2.2. Data processing and classification
A series of preprocessing steps were applied to the audio after collection, beginning with normalizing all survey audio to −2 dB maximum gain. The SWIFT recorder firmware writes a high amplitude audio spike at the beginning of the first file recorded after the unit wakes from standby (e.g., the beginning of the 5:00 and 16:00 audio files); therefore, we chose to overwrite the first five seconds of audio on each of these files to prevent this spike from impacting the gain normalization step. As our chosen audio classifier architecture operates on fixed‐length samples, we split each 30‐min audio file into 7,197 2‐s‐long overlapping audio “windows” that advance forward by 0.25 s per window. The classifier operates on a section of the log‐Mel‐weighted spectrogram (Knight et al., 2017) of each window between 900 and 2,900 Hz, which is created dynamically during classification using STFT utilities in the TensorFlow python module (Table 2) at a native resolution of 512 × 512 px.
TABLE 2.
Setting | Value |
---|---|
Dimensions | 512 × 512 px |
Channels | 1 (grayscale) |
Window size | 1,024 |
Stride | 64 |
Frequency band | 900–2,900 Hz |
Sampling rate | 16 kHz |
Mel bin number | 64 |
Audio event detection was conducted using a set of Convolutional Neural Network classifiers. The chosen classifier architecture is adapted from the multiclass single‐label classifier called “Model 1” in Kahl et al. (2017).
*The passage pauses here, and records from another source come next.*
/-- SET_MIRROR (R199, R202). An earlier SET_MIRROR of the tenant that still fills completes with ST_MIRROR_LOST (log entry 35, DEDUCED). -/
def setMirrorStep (ten : Nat) (node : Option Nat) (fs : List ColFault) (d : Dev) : Dev :=
  if !d.ready then d else
  if !d.active ten then d.mgmtDone 0x0202 (stCode .keyRevoked) [] else
  let inTray := match node with
    | none => false
    | some n => (List.range 8).any (fun i => decide (d.tray i = n)) || decide (2 ^ 12 ≤ n)
  if inTray then d.mgmtDone 0x0202 (stCode .shape) [] else
  let d := if d.pwr.waits.contains (MWait.setMirror ten) then
      ({ d with pwr := { d.pwr with waits := d.pwr.waits.filter (· ≠ MWait.setMirror ten) } }).mgmtDone 0x0202 (stCode .mirrorLost) []
    else d
  let d := (d.modTenant ten (fun x => { x with mirror := node, mirstate := 0 })).unwaitMirror ten
  match node with
  | none => (d.noFill ten).mgmtDone 0x0202 0 []
  | some _ =>
    let d := d.modTenant ten (fun x => { x with mirstate := 1 })
    ({ d with pwr := { d.pwr with waits := d.pwr.waits ++ [MWait.setMirror ten] } }).startFill ten (some fs)

/-- RECONCILE (Table 7.12): a CLAIM for each page-run of the range, which wraps past the last page (log entry 160, DESIGN CHOICE). -/
def reconcileStep (id : RunId) (count peer : Nat) (d : Dev) : Dev :=
  if !d.ready then d else
  if d.trn.fenced then d.mgmtDone 0x0203 (stCode .fenced) [] else
  if !d.active id.ten then d.mgmtDone 0x0203 (stCode .keyRevoked) [] else
  if count = 0 ∨ 65536 < count ∨ (d.peerQp peer).isNone then d.mgmtDone 0x0203 (stCode .shape) [] else
  let ids := (List.range count).map (fun i => { id with page := (id.page + i) % 2 ^ 32 })
  let d := ids.foldl (fun d i => d.sendClaim i peer true) d
  { d with pwr := { d.pwr with waits := d.pwr.waits ++ [MWait.reconcile peer ids] } }

/-- Whether the node holds a page-run's data: in a copy, or in a ledger's entry that is not away. -/
def Dev.holdsData (d : Dev) (id : RunId) : Bool :=
  ((d.run id).bind Run.copy).isSome || (match d.pageOf id with
    | none => false
    | some (_, _, _, e) => match e.loc with
      | .away _ => false
      | _ => true)

/-- Whether ADOPT_HOME and DISCARD_PENDING may act on a record: PENDING or ORPHANED, with its data here. -/
def Dev.openCase (d : Dev) (id : RunId) : Bool := (match d.run id with
  | none => false
  | some r => decide (r.hstate = .pending ∨ r.hstate = .orphaned)) && d.holdsData id

/-- ADOPT_HOME's effect (R198), none while an edit stands in its way, or a fence in that of its CLAIM (R263). -/
def Dev.adopt (d : Dev) (id : RunId) (e : Nat) : Option Dev :=
  match d.run id with
  | none => some d
  | some r =>
    if d.trn.fenced ∧ r.peer ≠ d.pwr.node then none else
    let d := match r.copy with
      | none => some d
      | some _ => d.publishCopy id
    d.map (fun d =>
      let d := d.setHome id .home e r.peer
      (if r.peer = d.pwr.node then d else d.sendClaim id r.peer true).mgmtDone 0x0204 0 [])

/-- ADOPT_HOME. -/
def adoptHomeStep (id : RunId) (e : Nat) (d : Dev) : Dev :=
  if !d.ready then d else
  if !d.active id.ten then d.mgmtDone 0x0204 (stCode .keyRevoked) [] else
  let low := match d.run id with
    | none => true
    | some r => decide (e ≤ r.epoch)
  if !d.openCase id || low || decide (2 ^ 32 ≤ e) then d.mgmtDone 0x0204 (stCode .shape) [] else
  match d.adopt id e with
  | some d => d
  | none => { d with pwr := { d.pwr with waits := d.pwr.waits ++ [MWait.adoptHome id e] } }

/-- DISCARD_PENDING's effect (Table 7.12). -/
def Dev.discardRun (d : Dev) (id : RunId) : Option Dev :=
  match d.run id with
  | none => some d
  | some r =>
    let done (d : Dev) : Dev := d.mgmtDone 0x0205 0 []
    match r.copy with
    | some _ => some (done ((if ((d.run id).bind Run.was).isSome then d.endCopy id else (d.endCopy id).dirDrop id).lodgeEnd (hSlot id.seq)))
    | none => match d.pageOf id with
      | none => some (done ((d.dropRun id).dirDrop id))
      | some (slot, _, _, _) =>
        if d.lodging slot then (d.entryAway id none true).map (fun d => done (((d.dropRun id).dirDrop id).lodgeEnd slot))
        else (d.entryAway id (some r.peer) false).map (fun d => done (d.setHome id .relinquished r.epoch r.peer))

/-- DISCARD_PENDING. -/
def discardPendingStep (id : RunId) (d : Dev) : Dev :=
  if !d.ready then d else
  if !d.active id.ten then d.mgmtDone 0x0205 (stCode .keyRevoked) [] else
  if !d.openCase id then d.mgmtDone 0x0205 (stCode .shape) [] else
  match d.discardRun id with
  | some d => d
  | none => { d with pwr := { d.pwr with waits := d.pwr.waits ++ [MWait.discard id] } }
Our decision to use a multiclass single‐label classifier architecture was driven by a desire for reduced learning complexity; however, we feel there is merit to introducing a multilabel classifier in future analyses as existing ML techniques are capable of dealing with this task with minor modifications (Kahl et al., 2017). For similar reasons, we reduced the number of neurons per hidden layer by half to account for limitations in available processing power and also down‐sampled the 512 × 512 px spectrogram images to 256 × 256 px before training and classification. The full classifier architecture is described in Table 3. All data processing was performed either in Python, using a combination of TensorFlow 2.0 (Abadi et al., 2016) and other widely used Python modules, or, in the case of later statistical testing, in R (R Core Team, 2019). During training, we applied the same STFT algorithm as used for the survey data to dynamically convert the training audio to log‐Mel‐weighted spectrograms, and implemented data augmentation to improve model generalization (Ding et al., 2016). These augmentation parameters, along with general model hyperparameters (Table 4), were chosen using a Bayesian hyperparameter search module in Python (Nogueira, 2014) that was driven to optimize the calculated multiclass F1‐score (Sokolova & Lapalme, 2009) (β = 1) on a set of known good clips (hereafter the “validation set”) created using a sample of clips not used in the training data (Table 1). F1‐score was calculated as a macro‐average of the 12 classes in order to give equal weight to rare classes. Although the goal of hyperparameter search techniques is typically to identify an optimal set of parameters, we observed two apparent local optima that we chose to incorporate into our classification pipeline as two submodels: (a) submodel 1, which added artificial Gaussian noise to training spectrograms as part of the augmentation process and (b) submodel 2, which did not. The set of class probabilities returned for each clip was the mean of the probabilities reported by the two models (hereafter the “ensemble”). We validated each submodel, as well as the ensemble, on the same validation set used in hyperparameter search.
TABLE 3.
Layer type | Details |
---|---|
Input | Size 256 × 256 × 1 |
Conv2D | Size 32 × 7 × 7, Stride 2 |
MaxPooling2D | Size 2 |
Conv2D | Size 64 × 5 × 5, Stride 1 |
MaxPooling2D | Size 2 |
Conv2D | Size 128 × 3 × 3, Stride 1 |
MaxPooling2D | Size 2 |
Conv2D | Size 256 × 3 × 3, Stride 1 |
MaxPooling2D | Size 2 |
Conv2D | Size 512 × 3 × 3, Stride 1 |
Flatten | (None) |
Dense | 256 Units |
Dropout | 0.5 |
Dense | 4 Units |
L2 kernel and activity regularization (1e−06, with default biases turned off) were applied to each Conv2D layer, with batch normalization (momentum = 0.01) applied between the Conv2D and MaxPooling2D layers. ReLU activation was used for all Conv2D layers and the first Dense layer, with Softmax activation applied to the output layer.
TABLE 4.
Parameter | Type | Range | Value |
---|---|---|---|
Batch size | Hyperparameter | [16, 32, 64, 128] | 64 |
Dropout | Hyperparameter | [0.2, 0.5] | 0.5 |
Epochs | Hyperparameter | 20 | 20 |
L2 amount | Hyperparameter | [1e−6, 1e−2] | 1e−6 |
Learning rate | Hyperparameter | [1e−9, 1e−2] | 0.0075 |
Network size scale | Hyperparameter | [1, 2, 3, 4] | 2 |
Gaussian noise intensity | Augmentation | [0, 20] | 0.8 |
Gaussian blur | Augmentation | [0, 3] | 0 |
Horizontal shift | Augmentation | [0, 50 px] | [0, 20 px] |
Random dB offset | Augmentation | [0, −40 dB] | [0, −40 dB] |
Vertical shift | Augmentation | [0, 5 px] | [0, 2 px] |
Single value ranges indicate that the parameter was held constant. Zero‐values for continuous parameters indicate that the parameter was not used. Values that are ranges indicate that values were randomly chosen from this range on a per‐spectrogram basis (augmentation only).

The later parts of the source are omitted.